What’s the risk factor involved in performing alongside bands and in music venues as opposed to doing the comedy-club circuit? What’s the weirdest (good or bad) thing to happen when a comedian faces a crowd who might’ve come only to see the rock show?
Well, the risk is that people will yell at you, be chatty or, as once happened to me in Florida at a Modest Mouse show, a cunty girl in the front row will keep trying to distract me and then after my set tell me that she was trying to entertain her friends and get me off stage so that Modest Mouse would come on sooner and that she believes in some kind of Ayn Rand-ian objectivism (except she’d never heard of Ayn Rand). So that’s always a risk. I actually don’t perform as much with bands in music venues, but perform in them with other comedians, which is great, because music venues often have a warmer and less hockey vibe. (I would like to apologize for using the word “vibe,” but in my defense it is the right word for what I was describing).

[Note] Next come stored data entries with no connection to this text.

-- ==== Sys2Proof/Machine/Cache.lean ====
section
/-! DEFINITION. Caches and their replacement, row tags, home slices, memory at its point of coherence, and the frame
records (06_scratchpad.md R153 to R155; 07_addresses.md R209; 08_residency.md R217, R221; 09_sharing.md R239 to
R246). -/

namespace Sys2Proof.Machine

/-- Bits n and up of a word as a number: `len` bits from `lo`. -/
def field {w : Nat} (x : BitVec w) (lo len : Nat) : Nat := (x.extractLsb' lo len).toNat

/-! Caches (R33, R209, R239, R245). -/

/-- Sets and ways of a cache. -/
structure Geometry where
  sets : Nat
  ways : Nat
  deriving DecidableEq, Repr

/-- The places of a line's set; its set is the line number modulo the sets (DESIGN CHOICE for all but the home slices,
log 90). -/
def Geometry.places (g : Geometry) (line : Nat) : List Nat :=
  (List.range g.ways).map fun w => line % g.sets * g.ways + w

/-- A line's place and what is held of it. -/
def cacheFind (m : Cache) (g : Geometry) (line : Nat) : Option (Nat × CLine) :=
  (g.places line).findSome? fun k =>
    match Store.get none m k with
    | some l => if l.line = line then some (k, l) else none
    | none => none

/-- The cache holds a line. -/
def cacheHas (m : Cache) (g : Geometry) (line : Nat) : Bool := (cacheFind m g line).isSome

/-- A line's entry changed, where it is held. -/
def cacheMod (m : Cache) (g : Geometry) (line : Nat) (f : CLine → CLine) : Cache :=
  match cacheFind m g line with
  | some (k, l) => Store.set none m k (some (f l))
  | none => m

/-- A hit sets the line's re-reference value to 0 (R209). -/
def cacheHit (m : Cache) (g : Geometry) (line : Nat) : Cache := cacheMod m g line fun l => { l with rrv := 0 }

def rrvAt (m : Cache) (k : Nat) : Nat :=
  match Store.get none m k with
  | some l => l.rrv
  | none => 0

/-- All lines of a list of places older by `n`. -/
def ageBy (n : Nat) (m : Cache) (ks : List Nat) : Cache :=
  ks.foldl (fun m k =>
    match Store.get none m k with
    | some l => Store.set none m k (some { l with rrv := l.rrv + n })
    | none => m) m

/-- The place where a line that misses goes, and the cache after ageing: an empty way, else a line whose value is 3
after all lines of the set have aged equally until one reaches 3 (R209); the lowest such way (DESIGN CHOICE, log 90). -/
def cacheRoom (m : Cache) (g : Geometry) (line : Nat) : Nat × Cache :=
  let ks := g.places line
  match ks.find? fun k => (Store.get none m k).isNone with
  | some k => (k, m)
  | none =>
    let top := ks.foldl (fun t k => max t (rrvAt m k)) 0
    let old := ageBy (3 - top) m ks
    ((ks.find? fun k => rrvAt old k = 3).getD (ks.headD 0), old)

You have two things in common with Elliott Smith: You both went to Hampshire College (where I understand they don’t believe in grades) and released records on the Suicide Squeeze label.
Yes. You missed one, actually. I also did the soundtrack to Good Will Hunting. If you turn down the sound on the movie and start my new album at the same time, you’ll be shocked at all the hidden messages.

If it’s OK with you, I’d like to spend the rest of the interview doing a music-themed Ask Eugene. But first, I wanted to ask: Do you ever get emails to Ask Eugene that are so weird or creepy or disgusting that you can’t even answer them or subject the Internet to their vileness? Please share them here. We’ll publish anything.
No. What I get are emails that sometimes don’t make any sense and it’s someone trying to be funny, but instead they either don’t make sense or are weird, sexually violent jokes involving a dog and bats or something. Mostly, though, I get emails from nice people asking me real questions, which is what I prefer.

So here goes: Eugene, I have just heard about the Monsters Of Folk (Jim James, M. Ward, Conor Oberst). Is this a Halloween album? Do you have a favorite Halloween album?
I’m pretty sure it’s not a Halloween album. I don’t think I have a favorite Halloween album. Are there any Halloween albums? Did the Troggs ever do one? Does Bob Dylan have a collection of spooky songs about various injustices or inter-personal relationships? If so, then it’s easy—it’s probably Blonde On Blonde or Desire.

Where is reclusive Neutral Milk Hotel frontman Jeff Mangum?
Holy shit! Can you believe I mentioned Neutral Milk Hotel earlier and didn’t even know about this question yet?! I don’t know if you’ve already looked, but most likely he’s on Cape Cod.

Do raves still occur? Are they so secret that we just don’t know how to find them anymore?
I think people only do that in high-end Russian dance clubs now. So, no, I don’t think they’re too secret. I think they are simply far away and mostly organized for 30-something business men and their (for now) hot wives.

What is the Native American translation of Coachella?
It means “Oops, I didn’t mean to get pregnant.”

And finally, a Flight Of The Conchords inside scoop: Is it true that Jemaine is very small, and Bret must always let him be in the foreground so as to create the illusion that they are comparable in size?
They are actually both about the size of two babies. On set they are encased in a living gelatin that magnifies their appearance and makes the show possible. When we were on tour together, I’d generally carry Bret in a large Baby Björn.